[PATCH 4.10 070/111] audit: fix auditd/kernel connection state tracking

Since I cannot find the original email on lkml, NAK on this.
__mutex_owner() is not a general purpose helper function.

Since this code also exists in the current kernel, I need to ask what
recommended alternatives exist for determining the mutex owner?
I imagine we could track the mutex owner separately in the audit
subsystem, but I'd much prefer to leverage an existing mechanism if
possible.

It's not at all clear to me what that code does, I just stumbled upon
__mutex_owner() outside of the mutex code itself and went WTF.

The comment (aside from having the most horribly style) is wrong too,
because it claims it will not block when we hold that lock, while,
afaict, it will in fact do just that.

Maybe if you could explain how that code is supposed to work and why it
doesn't know if it holds a lock I could make a suggestion...

Paul Moore

2018-02-20 14:51:08 UTC

Since I cannot find the original email on lkml, NAK on this.
__mutex_owner() is not a general purpose helper function.
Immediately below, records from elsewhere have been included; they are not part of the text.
-- ==== Sys2Proof/Machine/Flags.lean ====
section
/-!
DEFINITION. The ALU of a tutor (R360): results and the flags Z, N, C and V.
-/
namespace Sys2Proof.Machine

/-- What an ALU operation leaves: the result for DST, whether DST is written, and the flags. -/
structure AluOut where
  res : Nat
  writes : Bool
  z : Bool
  n : Bool
  c : Bool
  v : Bool
  deriving DecidableEq, Repr

/-- Z and N of a result of `b` bits. -/
def flagZ (b r : Nat) : Bool := r % 2 ^ b == 0
def flagN (b r : Nat) : Bool := bitOf r (b - 1)

/-- Carry out of an addition of two values of `b` bits. -/
def addCarry (b x y : Nat) : Bool := decide (2 ^ b ≤ x + y)

/-- Signed overflow of an addition. -/
def addOverflow (b x y : Nat) : Bool := decide (sgn b ((x + y) % 2 ^ b) ≠ sgn b x + sgn b y)

/-- No borrow of a subtraction. -/
def subNotBorrow (x y : Nat) : Bool := decide (y ≤ x)

/-- Signed overflow of a subtraction. -/
def subOverflow (b x y : Nat) : Bool := decide (sgn b ((x + 2 ^ b - y) % 2 ^ b) ≠ sgn b x - sgn b y)

/-- Leading zeros of a value at `b` bits. -/
def leadingZeros (b x : Nat) : Nat := if x % 2 ^ b = 0 then b else b - 1 - Nat.log2 (x % 2 ^ b)

/-- Ones among the low `b` bits. -/
def popCount (b x : Nat) : Nat := ((List.range b).filter (fun i => bitOf x i)).length

/-- Byte order reversed within `b` bits. -/
def byteSwap (b x : Nat) : Nat := beVal (toLE (b / 8) x)

/-- Arithmetic shift right of a value of `b` bits. -/
def shiftArith (b x s : Nat) : Nat := unsgn b (sgn b x / 2 ^ s)

/-- Bits of a result: MUL and MULHU give 64 and CRC its state of 32, whatever WIDTH says (log 36). -/
def resultBits (op b : Nat) : Nat := if op = 0x10 ∨ op = 0x11 then 64 else if op = 0x12 then 32 else b

/-- The result of an operation on operands of `b` bits; `old` is DST as it stands. -/
def aluResult (op b a c fpos flen old : Nat) : Nat :=
  match op with
  | 0x01 => (a + c) % 2 ^ b
  | 0x02 | 0x0C => (a + 2 ^ b - c) % 2 ^ b
  | 0x03 => a &&& c
  | 0x04 => a ||| c
  | 0x05 => a ^^^ c
  | 0x06 => a * 2 ^ (c % 64) % 2 ^ b
  | 0x07 => a / 2 ^ (c % 64)
  | 0x08 => shiftArith b a (c % 64)
  | 0x09 => c
  | 0x0A => fld a fpos (flen + 1)
  | 0x0B => setFld old fpos (flen + 1) c % 2 ^ b
  | 0x0D => min a c
  | 0x0E => max a c
  | 0x0F => leadingZeros b a
  | 0x10 => a * c % 2 ^ 64
  | 0x11 => a * c / 2 ^ 64
  | 0x12 => crcFeed 32 0x1EDC6F41 true (a % 2 ^ 32) (toLE (b / 8) c)
  | 0x13 => byteSwap b a
  | 0x14 => popCount b a
  | _ => 0

/-- The ALU operation of a word on the registers at its start (R360). -/
def aluRun (x : Tutor) (w : Nat) : AluOut :=
  let op := wAlu w
  let b := widthBits (wWidth w)
  let a := x.g (wSrcA w) % 2 ^ (if op = 0x12 then 32 else b)
  let c := (if wBImm w then wImm w else x.g (wSrcB w)) % 2 ^ b
  if op = 0 then { res := 0, writes := false, z := x.z, n := x.n, c := x.c, v := x.v } else
  let r := aluResult op b a c (wFpos w) (wFlen w) (x.g (wDst w) % 2 ^ b)
  let add := op == 1
  let sub := op == 2 || op == 0xC
  { res := r, writes := op != 0xC, z := flagZ (resultBits op b) r, n := flagN (resultBits op b) r,
    c := (add && addCarry b a c) || (sub && subNotBorrow a c), v := (add && addOverflow b a c) || (sub && subOverflow b a c) }

/-- The tutor after the ALU operation of a word. -/
def aluApply (x : Tutor) (w : Nat) : Tutor :=
  let o := aluRun x w
  let x := if o.writes then x.setG (wDst w) o.res else x
  { x with z := o.z, n := o.n, c := o.c, v := o.v }

end Sys2Proof.Machine
end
Since this code also exists in the current kernel, I need to ask what
recommended alternatives exist for determining the mutex owner?
I imagine we could track the mutex owner separately in the audit
subsystem, but I'd much prefer to leverage an existing mechanism if
possible.

It's not at all clear to me what that code does, I just stumbled upon
__mutex_owner() outside of the mutex code itself and went WTF.

If you don't want people to use __mutex_owner() outside of the mutex
code I might suggest adding a rather serious comment at the top of the
function, because right now I don't see anything suggesting that
function shouldn't be used. Yes, there is the double underscore
prefix, but that can mean a few different things these days.

Post by Peter Zijlstra
The comment (aside from having the most horribly style) ...

Yeah, your dog is ugly too. Notice how neither comment is constructive?

Post by Peter Zijlstra
... is wrong too, because it claims it will not block when we hold that lock, while,
afaict, it will in fact do just that.

A mutex blocks when it is held, but the audit_log_start() function
should not block for the task that currently holds the
audit_cmd_mutex; that is what the comment is meant to convey. I
believe the comment makes sense, but I did write it so I'll concede
that I'm probably the not best judge. If anyone would like to offer a
different wording I'm happy to consider it.

Post by Peter Zijlstra
Maybe if you could explain how that code is supposed to work and why it
doesn't know if it holds a lock I could make a suggestion...

I just spent a few minutes looking back over the bits available in
include/linux/mutex.h and I'm not seeing anything beyond
__mutex_owner() which would allow us to determine the mutex owning
task. It's probably easiest for us to just track ownership ourselves.
I'll put together a patch later today.

--
paul moore
www.paul-moore.com

Peter Zijlstra

2018-02-20 15:18:49 UTC

Post by Peter Zijlstra
It's not at all clear to me what that code does, I just stumbled upon
__mutex_owner() outside of the mutex code itself and went WTF.

Find below.

Post by Peter Zijlstra
The comment (aside from having the most horribly style) ...

Yeah, your dog is ugly too. Notice how neither comment is constructive?

I'm sure you've seen this one:

https://lkml.org/lkml/2016/7/8/625

It's all about reading code; inconsistent and unbalanced styles are just
_really_ hard on the brain.

Post by Peter Zijlstra
... is wrong too, because it claims it will not block when we hold that lock, while,
afaict, it will in fact do just that.

The comment uses 'sleep' which is typically used to mean anything that
schedules, but then it does the schedule_timeout() thing.

Post by Peter Zijlstra
Maybe if you could explain how that code is supposed to work and why it
doesn't know if it holds a lock I could make a suggestion...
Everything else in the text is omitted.